» **The task**:
Beneath this line are the data; copy exactly the part of them that opens with the line containing "let p := 2 ^ d.pageLog2" and closes with the line containing "runTapmv x sh e o", and only that part.
=== Begin Enclosure ===
/-- K_SIZE or V_SIZE. -/
def kvSize (pageLog2 heads dim fmt : Nat) : Nat := roundUp (kvRegion pageLog2 heads dim fmt) 256

/-- Offset of the sketch. -/
def sketchOff (pageLog2 heads dim kfmt vfmt : Nat) : Nat := kvSize pageLog2 heads dim kfmt + kvSize pageLog2 heads dim vfmt

/-- Offset of the header. -/
def headerOff (pageLog2 heads dim kfmt vfmt : Nat) : Nat := roundUp (sketchOff pageLog2 heads dim kfmt vfmt + heads * dim * 4) 64

/-- Bytes of a page object of a sequence. -/
def SeqDesc.objectBytes (d : SeqDesc) : Nat := headerOff d.pageLog2 d.heads d.dim d.kfmt d.vfmt + 64

/-- The element format of a KV code and whether it is MX. -/
def kvFmt (fmt : Nat) : FpFmt :=
  match fmt with
  | 1 => bf16
  | 2 => fp16
  | 4 => e5m2
  | _ => e4m3

/-- Key (t, g, d) of a page object. -/
def Chip.keyAt_ (c : Chip) (slot object : Nat) (s : SeqDesc) (t g d : Nat) : Fval :=
  let row := t * s.heads + g
  let b := kvBytes s.kfmt
  let v := (kvFmt s.kfmt).decode (c.treadNat slot (object + (row * s.dim + d) * b) b)
  if s.kfmt = 5 then
    let sc := c.treadNat slot (object + 2 ^ s.pageLog2 * s.heads * s.dim + row * (s.dim / 32) + d / 32) 1
    if sc = 255 then .nan else v.scale ((sc : Int) - 127)
  else v

/-- The larger of two data, or the smaller. -/
def pickVal (big : Bool) (a b : Fval) : Fval := if (if big then a.lt b else b.lt a) then b else a

/-- The sketch of head g, channel d: KMAX and KMIN as BF16 words (R228 step 1). -/
def Chip.sketchOf (c : Chip) (slot object : Nat) (s : SeqDesc) (g d : Nat) : Nat × Nat :=
  let ks := (List.range (2 ^ s.pageLog2)).map (fun t => c.keyAt_ slot object s t g d)
  match ks with
  | [] => (0x7FC0, 0x7FC0)
  | k :: t =>
    if ks.any (· == .nan) then (0x7FC0, 0x7FC0)
    else ((bf16.encode ⟨2, false, 0⟩ false (t.foldl (pickVal true) k)).1, (bf16.encode ⟨3, false, 0⟩ false (t.foldl (pickVal false) k)).1)

/-- Seal the translation pages of an object (R228 step 6). -/
def Chip.sealObject (c : Chip) (slot object n step : Nat) : Chip :=
  let ps := (c.pagesIn slot object n).map (fun x => x.1)
  let c := ps.foldl (fun c k => c.sealPage slot (keyVa k) step) c
  { c with kvSealed := c.kvSealed ++ ps.filter (fun k => !c.kvSealed.contains k) }

/-- Seal page i of a sequence (R228): the sequence after it, and the chip. -/
def Chip.sealKvPage (c : Chip) (slot step : Nat) (s : SeqDesc) (i : Nat) : SeqDesc × Chip :=
  let object := (c.pageEntry slot s i).1
  let p := 2 ^ s.pageLog2
  let sk := sketchOff s.pageLog2 s.heads s.dim s.kfmt s.vfmt
  let sketch := (List.range s.heads).flatMap (fun g =>
    let col := (List.range s.dim).map (fun d => c.sketchOf slot object s g d)
    col.flatMap (fun x => bytesLE 2 x.1) ++ col.flatMap (fun x => bytesLE 2 x.2))
  let digest := sha256 (c.treadN slot object sk)
  let head := digest ++ bytesLE 4 i ++ bytesLE 4 p ++ List.replicate 20 0
  let c := c.twrite slot (object + sk) sketch
  let c := c.twrite slot (object + headerOff s.pageLog2 s.heads s.dim s.kfmt s.vfmt) (head ++ bytesLE 4 (crc32c head).toNat)
  let c := (c.setPageEntry slot s i object 2).sealObject slot object s.objectBytes step
  ({ s with chain := sha256 (s.chain ++ bytesLE 4 i ++ digest), sealed_ := s.sealed_ + 1 }, c)

/-- Numbers from a up to b. -/
def span (a b : Nat) : List Nat := (List.range (b - a)).map (· + a)

/-! ### APPEND (R226) -/

/-- The outcome of the checks of APPEND: its ERR. -/
def Chip.appendErr (c : Chip) (slot : Nat) (d : SeqDesc) (n : Nat) : Nat :=
  let p := 2 ^ d.pageLog2
  let tokens := d.tokens + n
  if d.maxTokens < tokens ∨ 2 ^ 32 - 1 < d.posBase + tokens - 1 then 3
  else if (span (ceilDiv d.tokens p) (ceilDiv tokens p)).all (fun i => decide (i < d.pages) && (c.pageEntry slot d i).2 == 1) then 0
  else 2

/-- Uncorrectable data under an action ends its command with UNCORRECTABLE (R221, R337). -/
def Chip.actionFails (c : Chip) (uid : Nat) : Chip := (c.softError atChip 0x06 .dataUncorrectable).endCommand uid ⟨0x21, 0, 0⟩
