/-! ### Execution -/

/-- What an issued instruction does to its sheet. `q` is the sheet's quire. -/
def Chip.fxRun (c : Chip) (q : Nat) (x : FxCtx) (sh : Sheet) (e : FxEntry) : FxOut :=
  match e.op with
  | .fxVadd _ o => runVadd false x sh e o
  | .fxVsub _ o => runVsub false x sh e o
  | .fxVmul _ o => runVmul false x sh e o
  | .fxVfma _ o => runVfma false x sh e o
  | .fxVmin _ o => runVmin false x sh e o
  | .fxVmax _ o => runVmax false x sh e o
  | .fxVcmplt _ o => runVcmplt false x sh e o
  | .fxVcmpeq _ o => runVcmpeq false x sh e o
  | .fxVsel _ o => runVsel false sh e o
  | .fxVand _ o => runVand false sh e o
  | .fxVor _ o => runVor false sh e o
  | .fxVxor _ o => runVxor false sh e o
  | .fxVshl _ o => runVshl false sh e o
  | .fxVshra _ o => runVshra false sh e o
  | .fxVcvt _ o => runVcvt false x sh e o
  | .fxVrsum _ o => runVrsum false x sh e o
  | .fxVrmax _ o => runVrmax false sh e o
  | .fxVperm _ o => runVperm sh o
  | .fxVfn _ o => runVfn x sh o
  | .fxVcmul _ o => runVcmul false x sh e o
  | .fxVcmulc _ o => runVcmulc false x sh e o
  | .fxVcmag _ o => runVcmag false x sh e o
  | .fxVscale _ o => runVscale false x sh e o
  | .fxVmvxs _ o => runVmvxs sh o
  | .feltForm _ f o => runFelt f.val x sh e o
  | .fxVld _ o found => runVld sh e o found
  | .fxVst _ o => runVst sh e o
  | .fxVld2 _ o => runVld2 sh e o
  | .fxVldx _ o => runVldx x sh e o
  | .fxVstx _ o => runVstx x sh e o
  | .fxVgath _ o => runVgath sh e o
  | .fxVscat _ o => runVscat sh e o
  | .fxTapld _ o => runTapld sh e o
  | .fxTapmv _ o => runTapmv x sh e o
  | .fxDemap _ o => runDemap x sh e o
  | .fxCbxupk _ o => runCbxupk x sh e o
  | .fxCbxpk _ o => runCbxpk x sh e o
  | .fxMma _ o residue => if residue.val = 2 then .repeated else runMma sh e o
  | .fxAccrd _ o => runAccrd x sh e o
  | .fxAccld _ o => runAccld sh e o
  | .fxAccz _ o => runAccz sh o
  | .fxAccmv _ o => runAccmv sh e o
  | .fxDma _ _ => c.dmaIssue q false x sh e
  | .fxPref _ _ => c.dmaIssue q true x sh e
  | .fxTfence _ _ => runTfence x sh
  | .fxFence _ _ => runFence sh
  | .fxWaitrdy _ _ => runWaitrdy sh
  | .fxMkrdy _ _ => runMkrdy sh e
  | .fxClrrdy _ _ => runClrrdy sh e
  | .fxWaitev _ o => runWaitev sh e o
  | .fxStrec _ o => runStrec sh e o
  | .fxStred _ o => runStred sh e o
  | .fxCommit _ _ => runCommit sh
  | .fxRtwait _ o => runRtwait x sh e o
  | .fxRand _ o => runRand x sh e o
  | .fxCntrd _ o => runCntrd x sh o
  | .fxStmsg _ _ => runStmsg x sh e
  | _ => .trap trIllegal

/-- Products formed on enabled outputs, in units of 64 (R385, sheet event 0x05). -/
def mmaProducts (op : MmaOp) : Nat := ((List.range 16).filter (fun i => op.mask.testBit i)).length * op.steps
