/-- A sheet can be saved for a context: it holds no task of it, or one that waits with nothing under way. -/
def Sheet.savable (sh : Sheet) (n : Nat) : Bool :=
  match sh.task with
  | none => true
  | some t => t.ctx != n || ((sh.wait.map WaitFor.isEvent).getD false && ({ sh with wait := none } : Sheet).quiet)

/-- The sheet keys of a gang with their indices. -/
def Chip.gangKeys (c : Chip) (x : Context) : List (Nat × Nat × Nat) :=
  x.gang.zipIdx.filterMap (fun y => (c.posKeyOf y.1).map (fun k => (y.2, y.1, k)))

/-- Image bytes of a context on one ream (R135). -/
def Context.imageBytes (x : Context) (images : List SheetImage) (ream : Nat) : Nat :=
  images.foldl (fun a i => if posReam (x.posOf i.logical) = ream then a + i.tags.length * 4096 + 16896 else a) 0 +
  (x.quires.filter (fun q => q / 8 == ream)).length * x.poolBytes

/-- Counting of one couch direction (R145, R385). -/
def Chip.couchCount (c : Chip) (x : Context) (images : List SheetImage) (out_ : Bool) : Chip :=
  let ns := c.time.uptime - x.couchStart
  let reams := (x.gang.map posReam).eraseDups
  reams.foldl (fun (c : Chip) r =>
    let kib := ceilDiv (x.imageBytes images r) 1024
    let c := c.bump (R.SCHED_CNT1 r) (if out_ then F.SCHED_CNT1.COUCH_OUT else F.SCHED_CNT1.COUCH_IN) 1
    let c := (c.setFld (R.COUCH_LAST r) F.COUCH_LAST.BYTES_KIB (min kib (2 ^ 32 - 1))).setFld (R.COUCH_LAST r) F.COUCH_LAST.TIME_NS (min ns (2 ^ 32 - 1))
    c.perf .chip 0x09 kib) c

/-- The pool bytes of a context on a quire. -/
def Quire.poolFor (y : Quire) (n : Nat) : Memory :=
  (y.pool.filter (fun x => x.1 / 2 ^ 32 == n)).map (fun x => (x.1 % 2 ^ 32, x.2))

/-- Tasks of a context that wait anywhere on chip, in order of their queues. -/
def Chip.queuedOf (c : Chip) (n : Nat) (x : Context) : List Task :=
  x.gang.flatMap (fun p => (c.queueAt p).filter (fun t => t.ctx == n)) ++ c.waiting.flatMap (fun y => y.2.filter (fun t => t.ctx == n))

/-- Those tasks leave their queues. -/
def Chip.unqueue (c : Chip) (n : Nat) : Chip :=
  let keep := fun (ts : List Task) => ts.filter (fun t => t.ctx != n)
  { c with quires := c.quires.map (fun (y : Nat × Quire) => (y.1, { y.2 with queues := y.2.queues.map (fun q => { q with tasks := keep q.tasks }) })),
           waiting := c.waiting.map (fun y => (y.1, keep y.2)) }

/-- A swap whose last couch-out is done goes on with the couch-in of the context it picked (R137). -/
def Chip.swapOn (c : Chip) : Chip :=
  c.swaps.foldl (fun (c : Chip) (s : Nat × Nat) =>
    if c.contexts.any (fun (y : Nat × Context) => y.2.place == .couchingOut && y.2.onReam s.1) then c
    else
      let c := c.couchIn s.2
      match c.context s.2 with
      | some x => if x.place = .couchingIn then c else { c with swaps := tabDel c.swaps s.1 }
      | none => { c with swaps := tabDel c.swaps s.1 }) c

/-- COUCH_OUT_COMPLETE (R136, R138): the context's state goes to its couch area; where an awaited event has arrived first, the
context stays on chip. -/
def couchOutComplete (ctx : Nat) (c : Chip) : Chip :=
  match c.context ctx with
  | none => c
  | some x =>
    if x.place ≠ .couchingOut then c
    else
      let keys := c.gangKeys x
      let sheets := keys.map (fun k => c.sheetK k.2.2)
      let arrived := sheets.any (fun sh => match sh.task, sh.wait with
        | some t, some w => t.ctx == ctx && c.waitMet t w
        | _, _ => false)
      if arrived ∧ ¬ x.evicting then c.keepOnChip (fun y => y.1 == ctx)
      else if ¬ sheets.all (fun sh => sh.savable ctx) ∨ c.undrained ctx then c
      else
        let images := keys.map (fun k => (c.sheetK k.2.2).imageOf ctx k.1)
        let queued := x.queued ++ c.queuedOf ctx x
        let pools := x.quires.map (fun q => (c.quire q).poolFor ctx)
        let c := c.couchCount x images true
        let c := keys.foldl (fun c k => c.setSheetK k.2.2 ((c.sheetK k.2.2).leave ctx)) c
        let c := x.quires.foldl (fun c q => c.updQuire q (fun y => y.dropPool ctx)) (c.unqueue ctx)
        let c := c.updContext ctx (fun x =>
          { x with place := .couched, images := images, queued := queued, pools := pools, blockedSince := none, evicting := false, gang := [] })
        x.quires.foldl (fun c q => c.assignQuire q) c.swapOn

/-- COUCH_IN_COMPLETE (R140): the image is restored on the quires chosen; a sheet whose waiting task must come back but that
holds other work makes the couch-in wait (R136). -/
def couchInComplete (ctx : Nat) (c : Chip) : Chip :=
  match c.context ctx with
  | none => c
  | some x =>
    if x.place ≠ .couchingIn then c
    else
      let keys := c.gangKeys x
      let image := fun (i : Nat) => x.images.find? (fun m => m.logical == i)
      let busy := keys.any (fun k => match image k.1 with
        | some m => m.task.isSome && ((c.sheetK k.2.2).task.isSome || (c.sheetK k.2.2).killing)
        | none => false)
      if busy ∨ keys.length ≠ x.footprint then c
      else
        let c := c.couchCount x x.images false
        let now := c.time.uptime
        let c := keys.foldl (fun (c : Chip) k => match image k.1 with
          | some m => c.setSheetK k.2.2 ((c.sheetK k.2.2).takeImage ctx (k.2.1 % 64) now m)
          | none => c) c
        let c := (x.quires.zip x.pools).foldl (fun (c : Chip) (y : Nat × Memory) =>
          c.updQuire y.1 (fun q => { q with pool := y.2.foldl (fun m b => memPut m (ctx * 2 ^ 32 + b.1) b.2) q.pool })) c
        let c := c.updContext ctx (fun x =>
          { x with place := .onChip, images := [], queued := [], pools := [], runnableSince := none })
        let c : Chip := { c with swaps := c.swaps.filter (fun s => s.2 != ctx) }
        let c := x.queued.foldl (fun c t => c.enqueue t) c
        x.quires.foldl (fun c q => c.assignQuire q) c

/-! ### Context images (R134, R141; the body's layout is the model's, log entry 37) -/

/-- The FX CSRs in order of their numbers. -/
def Csrs.list (k : Csrs) : List W32 :=
  [k.acr, k.flags, k.fmt, k.mshape, k.mstride, k.mmeta, k.tapcfg, k.tapptr, k.rstream, k.ridxLo, k.ridxHi, k.rstep, k.rld, k.stager, k.dmcfg]

/-- CSRs from a list. -/
def csrsOf (l : List W32) : Csrs :=
  let g := fun (i : Nat) => nth l i 0
  ⟨g 0, g 1, g 2, g 3, g 4, g 5, g 6, g 7, g 8, g 9, g 10, g 11, g 12, g 13, g 14⟩

/-- Code of a bank's type. -/
def accCode : AccKind → Nat
  | .fp32 => 0
  | .int32 => 1
  | .ci32 => 2

/-- The bank type of a code. -/
def accOf (n : Nat) : AccKind := if n = 1 then .int32 else if n = 2 then .ci32 else .fp32

/-- Words as bytes. -/
def wordBytes (n : Nat) (l : List Nat) : List Byte := l.flatMap (fun w => bytesLE n w)

/-- Bytes as words of n bytes. -/
def wordsAt (n count : Nat) (bs : List Byte) : List Nat := (List.range count).map (fun i => natLE ((bs.drop (n * i)).take n))

/-- The 16,896-byte core image of a sheet (R134). -/
def SheetImage.core (i : SheetImage) : List Byte :=
  wordBytes 4 ((i.vregs.flatMap id).map BitVec.toNat) ++
  wordBytes 8 (i.banks.flatMap (fun b => b.vals.map BitVec.toNat)) ++
  wordBytes 4 ((i.taps.flatMap id).map BitVec.toNat) ++
  (wordBytes 4 ((i.xregs ++ i.csrs.list ++ [i.pc]).map BitVec.toNat) ++ wordBytes 1 (i.banks.map (fun b => accCode b.kind)) ++
    List.replicate 60 0)

/-- Felt regions in 4 KiB units: their count, then each number with its bytes. -/
def regionBytes (m : Memory) (rs : List Nat) : List Byte :=
  bytesLE 4 rs.length ++ rs.flatMap (fun r => bytesLE 4 r ++ memRead m (r * 4096) 4096)

/-- The 4 KiB units that a memory touches. -/
def unitsOf (m : Memory) : List Nat := (m.map (fun x => x.1 / 4096)).eraseDups

/-- The body of an image: the sheets, the pools with their size, the queued tasks. -/
def Context.body (x : Context) : List Byte :=
  x.images.flatMap (fun i => regionBytes i.felt (i.tags.map (·.1)) ++ i.core) ++
  bytesLE 4 x.poolBytes ++ bytesLE 4 x.pools.length ++ x.pools.flatMap (fun m => regionBytes m (unitsOf m)) ++
  bytesLE 4 x.queued.length ++ x.queued.flatMap (fun t => bytesLE 4 t.index ++ bytesLE 4 t.attempt ++ bytesLE 4 t.logical)

/-- A CRC-32C after every 64 KiB of the body, and after its end. -/
def crcBlocks : Nat → List Byte → List Byte
  | 0, _ => []
  | n + 1, bs => if bs.isEmpty then [] else bs.take 65536 ++ bytesLE 4 (crc32c (bs.take 65536)).toNat ++ crcBlocks n (bs.drop 65536)

/-- The body behind its CRCs; none where one fails. -/
def uncrcBlocks : Nat → List Byte → Option (List Byte)
  | 0, _ => some []
  | n + 1, bs =>
    if bs.isEmpty then some []
    else
      let len := min 65536 (bs.length - 4)
      if natLE ((bs.drop len).take 4) ≠ (crc32c (bs.take len)).toNat then none
      else (uncrcBlocks n (bs.drop (len + 4))).map (fun t => bs.take len ++ t)

/-- The image of a context with its 64-byte header (R141); `program` is the digest prefix of PROGRAMS. -/
def Context.image (x : Context) (program : Nat) : List Byte :=
  let body := x.body
  let body := crcBlocks (body.length / 65536 + 1) body
  let head := bytesLE 2 1 ++ bytesLE 2 0x4044 ++ bytesLE 2 x.aic ++ bytesLE 2 (x.footprint - 1) ++
    bytesLE 1 ((if x.joinedCapable then 1 else 0) + (if x.aicOverride then 2 else 0)) ++ bytesLE 7 0 ++ bytesLE 8 (64 + body.length) ++
    bytesLE 8 program ++ bytesLE 28 0
  head ++ bytesLE 4 (crc32c head).toNat ++ body

/-- Regions from bytes: a memory, the region numbers and the rest. -/
def readRegions : Nat → List Byte → Memory → List Nat → Memory × List Nat × List Byte
  | 0, bs, m, rs => (m, rs, bs)
  | n + 1, bs, m, rs =>
    let r := natLE (bs.take 4)
    readRegions n (bs.drop 4100) (memWrite m (r * 4096) ((bs.drop 4).take 4096)) (rs ++ [r])

/-- The image of one logical sheet from bytes, and the rest. What a task of the exporting part left waiting has no command here,
and is left out (log entry 37). -/
def readSheet (n logical : Nat) (bs : List Byte) : SheetImage × List Byte :=
  let (felt, rs, bs) := readRegions (natLE (bs.take 4)) (bs.drop 4) [] []
  let words := fun (off count : Nat) => (wordsAt 4 count (bs.drop off)).map (fun w => BitVec.ofNat 32 w)
  let rows := fun (l : List W32) (w : Nat) (k : Nat) => (List.range k).map (fun i => (l.drop (w * i)).take w)
  let accs := (wordsAt 8 1024 (bs.drop 8192)).map (fun w => BitVec.ofNat 64 w)
  let tail := words (16384 + 256) 48
  let kinds := (bs.drop (16640 + 192)).take 4
  ({ logical := logical
     felt := felt
     tags := (sortBy (fun a b => decide (a < b)) rs).map (fun r => (r, n))
     vregs := rows (words 0 2048) 64 32
     banks := (List.range 4).map (fun b => ⟨accOf (nth kinds b 0).toNat, (accs.drop (256 * b)).take 256⟩)
     taps := rows (words 16384 64) 16 4
     xregs := tail.take 32
     csrs := csrsOf ((tail.drop 32).take 15)
     pc := nth tail 47 0
     task := none
     wait := none
     window := []
     stalled := []
     records := []
     deferred := []
     claimed := []
     notReady := []
     nextTag := 0 }, bs.drop 16896)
=== End Enclosure ===
» **Answer space**:
  let p := 2 ^ d.pageLog2
  let tokens := d.tokens + n
  if d.maxTokens < tokens ∨ 2 ^ 32 - 1 < d.posBase + tokens - 1 then 3
  else if (span (ceilDiv d.tokens p) (ceilDiv tokens p)).all (fun i => decide (i < d.pages) && (c.pageEntry slot d i).2 == 1) then 0
  else 2

/-- Uncorrectable data under an action ends its command with UNCORRECTABLE (R221, R337). -/
def Chip.actionFails (c : Chip) (uid : Nat) : Chip := (c.softError atChip 0x06 .dataUncorrectable).endCommand uid ⟨0x21, 0, 0⟩
/-! ### Execution -/

/-- What an issued instruction does to its sheet. `q` is the sheet's quire. -/
def Chip.fxRun (c : Chip) (q : Nat) (x : FxCtx) (sh : Sheet) (e : FxEntry) : FxOut :=
  match e.op with
  | .fxVadd _ o => runVadd false x sh e o
  | .fxVsub _ o => runVsub false x sh e o
  | .fxVmul _ o => runVmul false x sh e o
  | .fxVfma _ o => runVfma false x sh e o
  | .fxVmin _ o => runVmin false x sh e o
  | .fxVmax _ o => runVmax false x sh e o
  | .fxVcmplt _ o => runVcmplt false x sh e o
  | .fxVcmpeq _ o => runVcmpeq false x sh e o
  | .fxVsel _ o => runVsel false sh e o
  | .fxVand _ o => runVand false sh e o
  | .fxVor _ o => runVor false sh e o
  | .fxVxor _ o => runVxor false sh e o
  | .fxVshl _ o => runVshl false sh e o
  | .fxVshra _ o => runVshra false sh e o
  | .fxVcvt _ o => runVcvt false x sh e o
  | .fxVrsum _ o => runVrsum false x sh e o
  | .fxVrmax _ o => runVrmax false sh e o
  | .fxVperm _ o => runVperm sh o
  | .fxVfn _ o => runVfn x sh o
  | .fxVcmul _ o => runVcmul false x sh e o
  | .fxVcmulc _ o => runVcmulc false x sh e o
  | .fxVcmag _ o => runVcmag false x sh e o
  | .fxVscale _ o => runVscale false x sh e o
  | .fxVmvxs _ o => runVmvxs sh o
  | .feltForm _ f o => runFelt f.val x sh e o
  | .fxVld _ o found => runVld sh e o found
  | .fxVst _ o => runVst sh e o
  | .fxVld2 _ o => runVld2 sh e o
  | .fxVldx _ o => runVldx x sh e o
  | .fxVstx _ o => runVstx x sh e o
  | .fxVgath _ o => runVgath sh e o
  | .fxVscat _ o => runVscat sh e o
  | .fxTapld _ o => runTapld sh e o
  | .fxTapmv _ o => runTapmv x sh e o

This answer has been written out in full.